EXERCISE MATERIALS: Begin

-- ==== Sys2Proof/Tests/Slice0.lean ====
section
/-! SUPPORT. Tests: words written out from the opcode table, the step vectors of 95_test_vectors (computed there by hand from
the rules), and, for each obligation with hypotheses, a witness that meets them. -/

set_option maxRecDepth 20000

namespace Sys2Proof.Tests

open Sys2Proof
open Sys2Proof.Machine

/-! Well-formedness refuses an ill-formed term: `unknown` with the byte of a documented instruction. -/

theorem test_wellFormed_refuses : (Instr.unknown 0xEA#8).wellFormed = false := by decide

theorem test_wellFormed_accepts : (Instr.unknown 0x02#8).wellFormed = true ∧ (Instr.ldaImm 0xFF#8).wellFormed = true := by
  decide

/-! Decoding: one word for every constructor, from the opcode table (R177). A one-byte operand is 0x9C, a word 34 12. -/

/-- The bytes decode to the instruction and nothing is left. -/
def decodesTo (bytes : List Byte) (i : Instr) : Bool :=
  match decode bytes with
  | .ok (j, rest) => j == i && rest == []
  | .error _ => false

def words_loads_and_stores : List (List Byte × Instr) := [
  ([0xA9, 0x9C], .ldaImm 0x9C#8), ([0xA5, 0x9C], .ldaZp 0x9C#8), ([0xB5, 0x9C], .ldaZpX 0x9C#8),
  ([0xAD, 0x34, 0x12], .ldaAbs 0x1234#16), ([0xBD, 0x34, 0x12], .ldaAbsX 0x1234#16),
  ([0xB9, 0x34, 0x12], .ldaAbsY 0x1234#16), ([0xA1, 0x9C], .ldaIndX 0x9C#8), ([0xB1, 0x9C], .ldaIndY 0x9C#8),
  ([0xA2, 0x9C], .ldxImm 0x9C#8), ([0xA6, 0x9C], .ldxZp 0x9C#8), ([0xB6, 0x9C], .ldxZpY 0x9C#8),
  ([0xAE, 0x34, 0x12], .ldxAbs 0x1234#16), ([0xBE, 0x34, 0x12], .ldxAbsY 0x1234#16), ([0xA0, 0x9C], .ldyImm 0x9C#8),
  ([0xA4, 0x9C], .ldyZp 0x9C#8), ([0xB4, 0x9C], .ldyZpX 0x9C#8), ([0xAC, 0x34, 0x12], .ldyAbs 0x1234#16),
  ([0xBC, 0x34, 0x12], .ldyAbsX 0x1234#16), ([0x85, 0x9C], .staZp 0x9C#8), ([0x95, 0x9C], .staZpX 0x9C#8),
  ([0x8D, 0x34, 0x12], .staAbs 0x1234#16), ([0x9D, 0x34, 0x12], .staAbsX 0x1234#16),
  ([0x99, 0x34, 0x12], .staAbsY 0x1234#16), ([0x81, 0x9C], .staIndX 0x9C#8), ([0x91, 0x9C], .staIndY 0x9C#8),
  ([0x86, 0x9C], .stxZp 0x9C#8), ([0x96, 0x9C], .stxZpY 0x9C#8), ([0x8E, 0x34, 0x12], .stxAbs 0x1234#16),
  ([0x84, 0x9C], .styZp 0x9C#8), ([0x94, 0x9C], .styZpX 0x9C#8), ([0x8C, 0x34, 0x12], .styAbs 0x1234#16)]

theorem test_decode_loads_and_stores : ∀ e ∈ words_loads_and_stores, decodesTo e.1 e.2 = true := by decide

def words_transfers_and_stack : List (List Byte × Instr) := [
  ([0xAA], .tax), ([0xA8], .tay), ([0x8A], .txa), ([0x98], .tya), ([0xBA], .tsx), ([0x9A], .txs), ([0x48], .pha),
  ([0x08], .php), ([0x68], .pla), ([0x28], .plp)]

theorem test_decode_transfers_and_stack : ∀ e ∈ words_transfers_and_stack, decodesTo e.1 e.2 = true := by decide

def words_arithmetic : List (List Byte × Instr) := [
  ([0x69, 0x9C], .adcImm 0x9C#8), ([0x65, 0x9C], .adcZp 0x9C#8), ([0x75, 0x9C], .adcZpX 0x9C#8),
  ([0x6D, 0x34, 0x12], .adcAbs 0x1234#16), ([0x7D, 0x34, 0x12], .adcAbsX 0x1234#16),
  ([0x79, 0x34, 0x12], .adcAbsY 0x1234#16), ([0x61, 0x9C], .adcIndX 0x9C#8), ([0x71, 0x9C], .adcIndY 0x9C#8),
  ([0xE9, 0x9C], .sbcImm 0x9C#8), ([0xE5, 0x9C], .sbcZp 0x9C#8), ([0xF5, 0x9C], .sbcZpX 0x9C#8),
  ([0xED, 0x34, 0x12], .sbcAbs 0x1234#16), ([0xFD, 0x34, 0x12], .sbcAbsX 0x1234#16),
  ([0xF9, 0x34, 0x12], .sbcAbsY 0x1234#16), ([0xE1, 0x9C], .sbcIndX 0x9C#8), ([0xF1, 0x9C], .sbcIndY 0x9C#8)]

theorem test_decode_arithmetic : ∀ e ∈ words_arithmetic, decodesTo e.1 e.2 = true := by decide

EXERCISE MATERIALS: End
EXERCISE MATERIALS: Begin

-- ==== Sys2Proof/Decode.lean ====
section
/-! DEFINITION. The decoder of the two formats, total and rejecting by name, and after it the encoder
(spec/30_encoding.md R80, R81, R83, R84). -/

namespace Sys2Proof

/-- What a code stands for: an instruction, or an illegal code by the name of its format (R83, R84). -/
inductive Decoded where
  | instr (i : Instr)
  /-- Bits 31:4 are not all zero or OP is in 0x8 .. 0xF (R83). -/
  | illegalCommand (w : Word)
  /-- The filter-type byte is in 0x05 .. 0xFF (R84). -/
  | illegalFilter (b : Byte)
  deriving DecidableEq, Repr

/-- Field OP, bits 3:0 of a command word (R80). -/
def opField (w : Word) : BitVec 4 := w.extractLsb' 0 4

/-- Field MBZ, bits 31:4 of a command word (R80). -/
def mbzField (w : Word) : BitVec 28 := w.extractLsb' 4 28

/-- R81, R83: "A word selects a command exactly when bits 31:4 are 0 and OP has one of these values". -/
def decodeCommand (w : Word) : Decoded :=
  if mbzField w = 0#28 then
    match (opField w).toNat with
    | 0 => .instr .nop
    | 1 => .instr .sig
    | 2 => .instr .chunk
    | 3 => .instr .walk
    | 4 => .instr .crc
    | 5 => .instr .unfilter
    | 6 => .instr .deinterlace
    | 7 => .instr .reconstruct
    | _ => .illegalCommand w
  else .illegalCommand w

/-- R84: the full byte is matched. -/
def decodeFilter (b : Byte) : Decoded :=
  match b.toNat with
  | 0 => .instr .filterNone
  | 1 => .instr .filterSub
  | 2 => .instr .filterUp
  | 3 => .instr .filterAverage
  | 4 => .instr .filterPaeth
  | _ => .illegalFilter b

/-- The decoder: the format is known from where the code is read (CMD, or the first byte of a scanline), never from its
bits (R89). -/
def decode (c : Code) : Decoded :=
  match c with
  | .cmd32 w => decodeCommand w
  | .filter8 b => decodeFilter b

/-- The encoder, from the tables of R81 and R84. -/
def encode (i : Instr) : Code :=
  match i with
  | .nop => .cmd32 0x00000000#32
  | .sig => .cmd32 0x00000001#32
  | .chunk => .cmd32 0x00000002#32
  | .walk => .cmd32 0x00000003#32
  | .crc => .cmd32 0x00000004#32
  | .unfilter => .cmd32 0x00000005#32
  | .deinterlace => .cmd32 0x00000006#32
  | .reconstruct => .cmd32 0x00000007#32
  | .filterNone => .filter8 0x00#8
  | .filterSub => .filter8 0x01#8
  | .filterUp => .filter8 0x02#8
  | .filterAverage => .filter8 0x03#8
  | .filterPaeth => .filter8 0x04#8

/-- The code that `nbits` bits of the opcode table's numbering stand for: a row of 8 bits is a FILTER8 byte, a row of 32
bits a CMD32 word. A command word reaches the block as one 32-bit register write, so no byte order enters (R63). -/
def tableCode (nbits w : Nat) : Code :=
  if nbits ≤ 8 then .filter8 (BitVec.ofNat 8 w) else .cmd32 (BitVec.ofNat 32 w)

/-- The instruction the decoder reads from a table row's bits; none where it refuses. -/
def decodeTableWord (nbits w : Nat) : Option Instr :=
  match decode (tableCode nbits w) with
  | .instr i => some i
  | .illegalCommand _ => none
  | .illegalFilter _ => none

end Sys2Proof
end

EXERCISE MATERIALS: End
EXERCISE MATERIALS: Begin

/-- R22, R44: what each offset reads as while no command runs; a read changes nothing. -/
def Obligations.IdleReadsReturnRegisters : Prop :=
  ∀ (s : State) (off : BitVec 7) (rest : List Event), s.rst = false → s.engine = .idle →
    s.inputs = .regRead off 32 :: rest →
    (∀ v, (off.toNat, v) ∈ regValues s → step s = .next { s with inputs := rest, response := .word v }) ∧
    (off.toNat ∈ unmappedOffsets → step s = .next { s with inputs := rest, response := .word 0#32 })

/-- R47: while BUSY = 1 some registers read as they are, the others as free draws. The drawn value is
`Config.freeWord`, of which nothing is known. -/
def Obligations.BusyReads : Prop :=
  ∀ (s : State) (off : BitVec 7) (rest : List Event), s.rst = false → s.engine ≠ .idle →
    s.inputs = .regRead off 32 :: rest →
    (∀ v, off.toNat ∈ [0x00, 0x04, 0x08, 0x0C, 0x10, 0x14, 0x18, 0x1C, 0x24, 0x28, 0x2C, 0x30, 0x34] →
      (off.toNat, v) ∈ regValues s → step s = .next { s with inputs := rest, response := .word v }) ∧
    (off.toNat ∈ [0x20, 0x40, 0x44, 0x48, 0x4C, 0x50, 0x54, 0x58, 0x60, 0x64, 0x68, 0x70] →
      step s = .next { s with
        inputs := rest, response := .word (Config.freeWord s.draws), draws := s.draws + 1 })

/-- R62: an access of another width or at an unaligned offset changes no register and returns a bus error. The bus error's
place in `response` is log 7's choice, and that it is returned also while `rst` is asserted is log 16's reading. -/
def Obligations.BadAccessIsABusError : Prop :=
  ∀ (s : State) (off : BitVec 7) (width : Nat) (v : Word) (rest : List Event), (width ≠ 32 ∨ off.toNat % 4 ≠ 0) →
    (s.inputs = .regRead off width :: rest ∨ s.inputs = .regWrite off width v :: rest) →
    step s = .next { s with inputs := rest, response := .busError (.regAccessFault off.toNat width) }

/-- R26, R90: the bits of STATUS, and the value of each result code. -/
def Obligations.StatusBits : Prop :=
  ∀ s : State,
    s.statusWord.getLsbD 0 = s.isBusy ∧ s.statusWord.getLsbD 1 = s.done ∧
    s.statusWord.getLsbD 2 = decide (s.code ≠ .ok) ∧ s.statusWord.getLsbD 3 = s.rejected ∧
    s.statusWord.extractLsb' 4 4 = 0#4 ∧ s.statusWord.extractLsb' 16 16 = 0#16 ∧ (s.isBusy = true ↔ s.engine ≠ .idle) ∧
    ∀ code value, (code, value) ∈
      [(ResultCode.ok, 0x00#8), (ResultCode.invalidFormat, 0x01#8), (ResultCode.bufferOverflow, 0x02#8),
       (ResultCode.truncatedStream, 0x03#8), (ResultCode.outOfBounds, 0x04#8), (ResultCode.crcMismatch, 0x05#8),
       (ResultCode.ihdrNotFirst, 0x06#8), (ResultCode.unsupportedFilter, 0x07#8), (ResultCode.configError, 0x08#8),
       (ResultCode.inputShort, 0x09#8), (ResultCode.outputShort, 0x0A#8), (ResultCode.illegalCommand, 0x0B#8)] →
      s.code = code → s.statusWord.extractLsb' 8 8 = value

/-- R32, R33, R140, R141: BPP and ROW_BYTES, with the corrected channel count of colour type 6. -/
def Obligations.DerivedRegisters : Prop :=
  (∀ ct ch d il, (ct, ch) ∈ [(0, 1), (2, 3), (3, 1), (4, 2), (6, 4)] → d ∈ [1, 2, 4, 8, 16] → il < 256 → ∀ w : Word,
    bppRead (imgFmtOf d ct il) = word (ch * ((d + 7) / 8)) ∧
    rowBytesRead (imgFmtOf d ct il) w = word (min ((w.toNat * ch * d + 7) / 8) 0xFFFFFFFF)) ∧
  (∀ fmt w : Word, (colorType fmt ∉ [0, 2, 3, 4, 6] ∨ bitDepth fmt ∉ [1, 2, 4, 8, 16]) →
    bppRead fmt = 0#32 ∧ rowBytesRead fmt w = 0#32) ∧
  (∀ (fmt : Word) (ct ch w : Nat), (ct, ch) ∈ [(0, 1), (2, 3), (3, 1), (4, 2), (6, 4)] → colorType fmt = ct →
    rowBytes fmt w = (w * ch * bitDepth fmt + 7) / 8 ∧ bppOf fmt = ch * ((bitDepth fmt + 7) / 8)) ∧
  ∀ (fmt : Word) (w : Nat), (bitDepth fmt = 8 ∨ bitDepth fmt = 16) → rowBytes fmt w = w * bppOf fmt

EXERCISE MATERIALS: End

→ **TRY IT**
Find every line in the records that has the word "nothing". Copy those lines.

→ **COMPLETED TASK**
/-- The bytes decode to the instruction and nothing is left. -/
/-- R22, R44: what each offset reads as while no command runs; a read changes nothing. -/
`Config.freeWord`, of which nothing is known. -/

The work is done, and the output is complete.